## ASSIGNMENT
This exercise asks for a copy of each line in the records below with the word "qLocked" in it.

Collected data entries:
/-- A queue in error raises one QUEUE event (R412, R418). -/
def queueErr (s : State) (n err : Nat) : State :=
  let s := s.setRegF (rQ n 0) 47 40 err
  { s with evtFlight := s.evtFlight ++ [{ type := 8, scope := 8, index := n, w2 := BitVec.ofNat 64 err }] }

/-- A target is present (R414): its function reports ready and is not lost (R483, R487). -/
def targetOk (s : State) (tgt ix : Nat) : Bool :=
  match tgt with
  | 0 => ix == 0 && s.isReady 0
  | 1 => decide (ix < 8) && s.isReady (8 + ix)
  | 2 => decide (ix < 2) && s.isReady (2 + ix)
  | 3 => decide (ix < 4) && s.isReady (2 + ix / 2)
  | _ => false

/-- The number of a target, as `targets` is keyed. -/
def targetKey (tgt ix : Nat) : Nat :=
  match tgt with
  | 0 => 0
  | 1 => 1 + ix
  | 2 => 9 + ix
  | _ => 11 + ix

/-- Fields of word 0 that the host writes (R407). -/
def qWord0 (v : W64) : W64 := v &&& 0xFFF80000001FFFFF#64 &&& ~~~0x0F00000000000000#64

/-! ### Entries written (R421, R422) -/

/-- A CQ or EQ that can take `n` entries: in order, and with free slots. -/
def qRoom (s : State) (q n : Nat) : Bool :=
  s.qErr q == 0 && decide (n ≤ (s.qHead q + s.qSize q - s.qTail q - 1) % s.qSize q)

/-- The slot at TAIL of a ring in device memory cannot be written now (R302). -/
def ringWaits (s : State) (q : Nat) : Bool := s.qDev q && s.memWaits (s.qBase q + 64 * s.qTail q) 64 true

/-- An entry written at TAIL with P equal to PHASE; TAIL advances, and PHASE inverts when it wraps. -/
def putEntry (s : State) (q : Nat) (ws : List W64) : State :=
  let ph := s.regF (rQ q 3) 32 32
  let ws := setFld (wordAt ws 0) 63 63 ph :: ws.drop 1
  let bs := (ws.take 8).flatMap fun w => leBytes 8 w.toNat
  let a := s.qBase q + 64 * s.qTail q
  let s := if s.qDev q then s.memWrite a bs 0 else s.hostWrite (s.qPasid q) a bs
  let t := (s.qTail q + 1) % s.qSize q
  let s := s.setRegF (rQ q 3) 31 16 t
  let s := if t = 0 then s.setRegF (rQ q 3) 32 32 (1 - ph) else s
  let s := s.bump (rQ q 4) 63 32 1
  s.setQueueSt q { s.queueSt q with fresh := (s.queueSt q).fresh + 1 }

/-! ### Events (R423 to R426) -/

/-- The eight words of an event entry. -/
def evtWords (e : Evt) : List W64 :=
  [BitVec.ofNat 64 (e.type * 2 ^ 48 + e.cls * 2 ^ 40 + e.reason * 2 ^ 32 + e.seq % 2 ^ 32),
   BitVec.ofNat 64 (e.scope * 2 ^ 56 + e.index), e.w2, e.w3, e.w4, e.w5, BitVec.ofNat 64 e.alm, e.time]

/-- An event gets its number and its timestamp. -/
def stamp (s : State) (e : Evt) : Evt × State :=
  let t := s.now
  let s := t.2
  ({ e with seq := s.evtSeq, time := t.1 }, { s with evtSeq := (s.evtSeq + 1) % 2 ^ 32 })

/-- HIF_STAT.HELD follows the event buffer (R429). -/
def countHeld (s : State) : State := s.setRegF rHif 8 0 s.evtBuf.length

/-- Held events of an EQ are written as slots are free, a LOST event ahead of them (R426). -/
def flushEvents (q : Nat) : Nat → State → State
  | 0, s => s
  | n + 1, s =>
    if !(s.qIs q 3 && s.qRoom q 1) || s.ringWaits q then s
    else if 0 < smGet 0 s.evtLost q then
      let x := s.stamp { type := 9, w2 := BitVec.ofNat 64 (smGet 0 s.evtLost q) }
      let s := x.2
      flushEvents q n (({ s with evtLost := smSet 0 s.evtLost q 0 }).putEntry q (evtWords x.1))
    else
      match s.evtBuf.find? fun x => x.1 == q with
      | none => s
      | some x =>
        let s := { s with evtBuf := s.evtBuf.eraseP fun y => y.1 == q }
        flushEvents q n ((s.countHeld).putEntry q (evtWords x.2))

/-- An EQ's held events, as far as its room goes. -/
def flushEq (s : State) (q : Nat) : State := s.calm (flushEvents q 258)

/-- EVENT_DELIVERY (R425, R426): the oldest event on its way reaches its EQ, the event buffer, or
neither. -/
def fxEventDelivery (s : State) : State :=
  match s.evtFlight with
  | [] => s
  | e :: es =>
    let x := ({ s with evtFlight := es }).stamp e
    let s := x.2
    let r := 0x20800 + 8 * e.type
    let q := s.regF r 17 0
    if !s.bit r 63 || !s.qIs q 3 then s
    else if s.qRoom q 1 && !s.ringWaits q && !(s.evtBuf.any fun y => y.1 == q) && smGet 0 s.evtLost q == 0 then
      s.calm (·.putEntry q (evtWords x.1))
    else if s.evtBuf.length < 256 then ({ s with evtBuf := s.evtBuf ++ [(q, x.1)] }).countHeld
    else
      let s := s.bump rHif 63 48 1
      { s with evtLost := smSet 0 s.evtLost q (smGet 0 s.evtLost q + 1) }

/-! ### Interrupts (R422) -/

/-- The message of a vector: sent, or its pending bit set while the vector is masked. -/
def sendVector (s : State) (v : Nat) : State :=
  if !s.msixEn then s
  else if s.msixMask || s.bit (0x30008 + 16 * v) 32 then s.setBit (0x38000 + 8 * (v / 64)) (v % 64) else s.emit (.msix v)

/-- The entries written since the last message number at least COAL_CNT, or COAL_US has passed since the
first of them: `late` says so (R422). -/
def coalesced (s : State) (q : Nat) (late : Bool) : Bool :=
  let n := (s.queueSt q).fresh
  decide (0 < n) && (decide (s.regF (rQ q 2) 63 48 ≤ n) || s.regF (rQ q 2) 47 32 == 0 || late)

/-- MSIX_SEND (R422): the count or the delay of coalescing is met. -/
def fxMsixSend (s : State) (q : Nat) (late : Bool) : State :=
  if (s.qIs q 2 || s.qIs q 3) && s.bit (rQ q 2) 11 && s.bit (rQ q 3) 33 && s.coalesced q late then
    let s := s.clrBit (rQ q 3) 33
    let s := s.setQueueSt q { s.queueSt q with fresh := 0 }
    s.sendVector (s.regF (rQ q 2) 10 0)
  else s

/-! ### Enable and disable (R408 to R410) -/

/-- The first failing check of R408; 0 when all pass. -/
def qCheck (s : State) (n : Nat) (v : W64) : Nat :=
  let kind := fld v 63 62
  let log := fld v 55 51
  let base := s.qBase n
  let w2 := s.reg (rQ n 2)
  let rsvd := fld v 59 56 != 0 || fld v 50 48 != 0 || fld v 39 21 != 0 ||
    (if kind = 1 then fld w2 47 18 != 0 else fld w2 31 12 != 0)
  if kind = 0 ∨ rsvd then 1
  else if log < 4 ∨ 16 < log then 2
  else if base % 4096 ≠ 0 ∨ (fld v 61 61 = 1 ∧ (2 ^ 48 ≤ base ∨ s.partnerBase < base + 64 * 2 ^ log)) then 3
  else if kind = 1 ∧ !s.targetOk (fld w2 63 56) (fld w2 55 48) then 4
  else if kind = 1 ∧ !s.qIs (fld w2 17 0) 2 then 5
  else 0

/-- The fields of a context's word 0 that hardware keeps. -/
def qWrite0 (s : State) (n : Nat) (v : W64) : State :=
  let w := qWord0 v
  s.setReg (rQ n 0) (setFld w 47 40 (s.qErr n))

/-- QUEUE_ENABLE (R408): a write of word 0 that sets EN from 0 to 1. -/
def fxQueueEnable (s : State) (n : Nat) (v : W64) : State :=
  if s.qEn n || fld v 60 60 == 0 then s
  else
    let c := s.qCheck n v
    if c ≠ 0 then (s.qWrite0 n (setFld v 60 60 0)).qcfgErr n c
    else
      let s := (s.qWrite0 n v).setRegF (rQ n 0) 47 40 0
      let s := s.setReg (rQ n 3) (if fld v 63 62 = 1 then 0#64 else 0x300000000#64)
      let s := (s.setReg (rQ n 4) 0#64).setQueueSt n {}
      s.flushEq n

/-- Some enabled SQ names the CQ, or a job of one has not posted its completion (R410). -/
def cqInUse (s : State) (n : Nat) : Bool :=
  (s.enabled.any fun q => s.qKind q == 1 && s.regF (rQ q 2) 17 0 == n) ||
  (s.targets.any fun t => match t.2.job with | some j => j.cqn == n && decide (j.sqn < 262144) | none => false)

/-- A write of word 0 to an enabled queue that would change another field (R410). -/
def qLocked (s : State) (n : Nat) (v : W64) : Bool :=
  setFld (qWord0 v) 60 60 0 != setFld (qWord0 (s.reg (rQ n 0))) 60 60 0

/-- QUEUE_DISABLE (R410): a write of word 0 that clears EN. -/
def fxQueueDisable (s : State) (n : Nat) (v : W64) : State :=
  if !s.qEn n || fld v 60 60 == 1 then s
  else if s.qLocked n v then s.qcfgErr n 7
  else if s.qKind n = 2 ∧ s.qErr n = 0 ∧ s.cqInUse n then s.qcfgErr n 6
  else
    let s := s.clrBit (rQ n 0) 60
    let s := s.setQueueSt n { s.queueSt n with buf := [] }
    if s.qKind n = 3 ∧ s.qErr n = 0 then
      ({ s with evtBuf := s.evtBuf.filter fun x => x.1 != n, evtLost := smSet 0 s.evtLost n 0 }).countHeld
    else s

/-! ### Doorbells (R410 to R412, R422) -/

/-- The doorbell's INDEX and reserved bits do not fit the context (R412). -/
def badDoorbell (s : State) (n : Nat) (v : W64) : Bool :=
  let E := s.qSize n
  let i := fld v 15 0
  let hd := s.qHead n
  let tl := s.qTail n
  fld v 63 17 != 0 || decide (E ≤ i) ||
  (if s.qKind n = 1 then decide ((hd + E - tl + E - 1) % E < (i + E - tl) % E)
   else decide ((tl + E - hd) % E < (i + E - hd) % E))

/-- A doorbell of queue `n`. -/
def ring (s : State) (n : Nat) (v : W64) : State :=
  if !s.qEn n || s.qErr n != 0 then s.bump rHif 31 16 1
  else if s.badDoorbell n v then s.queueErr n 1
  else
    let i := fld v 15 0
    if s.qKind n = 1 then s.setRegF (rQ n 3) 31 16 i
    else
      let s := s.setRegF (rQ n 3) 15 0 i
      let s := if fld v 16 16 = 1 then
          let k := (s.qTail n + s.qSize n - i) % s.qSize n
          (s.setBit (rQ n 3) 33).setQueueSt n { s.queueSt n with fresh := k }
        else s
      if s.qKind n = 3 then s.flushEq n else s

/-- The host reaches the module: the host interface is ready (R483), and the module is not lost (R29). -/
def hostUp (s : State) : Bool := s.isReady 1

/-- What a read of the doorbell BAR returns (R405, R411): word 3 of a queue's context at its own offset, its reset
value while the host interface is not ready.  Reading changes nothing, and the command set has no row for it. -/
def bar2Read (s : State) (off : Nat) : W64 :=
  if off % 16 = 0 ∧ s.hostUp then s.reg (rQ (off / 16) 3) else 0#64

/-! ### BAR4 and what waits behind it (R302, R402 to R404) -/

/-- The device address of a BAR4 offset, or none outside the window. -/
def bar4Addr (s : State) (off n : Nat) : Option Nat :=
  let sz := 2 ^ s.regF 0x20000 4 0
  if off + n ≤ sz ∧ 0 < n then some (s.regF 0x20000 47 28 * 2 ^ 28 / sz * sz + off) else none

def bar4Err (s : State) (kind a : Nat) : State :=
  let s := s.setRegF 0x20018 63 62 kind
  (s.bump 0x20018 61 48 1).setRegF 0x20018 47 0 a

/-- Every byte lies in populated HBM outside the spare stripes. -/
def bar4Mapped (a n : Nat) : Bool := decide (a + n ≤ spareBase)

/-- Every address is unmapped for BAR4 in DORMANT and SOLSTICE (R503). -/
def bar4Off (s : State) : Bool := s.pwrState == 2 || s.pwrState == 3

/-- A mapped BAR4 read: data as stored, with the EP bit where a sector is poisoned (R403). -/
def bar4Data (s : State) (a n : Nat) : State :=
  let bs := (List.range n).map fun i => (s.peekByte (a + i)).1
  let m := s.memRead a n 0
  let ep := m.2.2.any id
  let s := if ep then m.1.bar4Err 3 a else m.1
  s.emit (.bar4 (some (bs, ep)))

/-- A host request performed. -/
def hostAct (s : State) : HostReq → State
  | .write a d => s.memWrite a d 0
  | .read a n => s.bar4Data a n
  | .bell off size v => s.ring (off / 16) (if size = 4 then setFld v 63 32 0 else v)

/-- A host request that a held channel keeps waiting (R302). -/
def hostWaits (s : State) : HostReq → Bool
  | .write a d => s.memWaits a d.length true
  | .read a n => s.memWaits a n false
  | .bell .. => false

/-- A host request arrives: behind one that waits it waits too, in order of arrival (R404). -/
def hostRequest (s : State) (r : HostReq) : State :=
  if s.hostQ.isEmpty && !s.hostWaits r then s.calm (·.hostAct r) else { s with hostQ := s.hostQ ++ [r] }

/-- The waiting host requests performed as far as none is held. -/
def hostDrain : Nat → State → State
  | 0, s => s
  | n + 1, s => match s.hostQ with
    | [] => s
    | r :: rs => if s.hostWaits r then s else hostDrain n (({ s with hostQ := rs } : State).hostAct r)

/-- What waited for a channel outside its slice goes on: host requests, then events held for rings in device
memory. -/
def resume (s : State) : State :=
  let s := s.calm (hostDrain s.hostQ.length)
  ((s.evtBuf.map (·.1)).eraseDups).foldl (fun s q => s.flushEq q) s

/-- BAR4_READ (R403). -/
def fxBar4Read (s : State) (off n : Nat) : State :=
  match s.bar4Addr off n with
  | none => s
  | some a =>
    if !s.hostUp then s
    else if s.bar4Off || !bar4Mapped a n then (s.bar4Err 1 a).emit (.bar4 none)
    else s.hostRequest (.read a n)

## WORKED SOLUTION
def qLocked (s : State) (n : Nat) (v : W64) : Bool :=
  else if s.qLocked n v then s.qcfgErr n 7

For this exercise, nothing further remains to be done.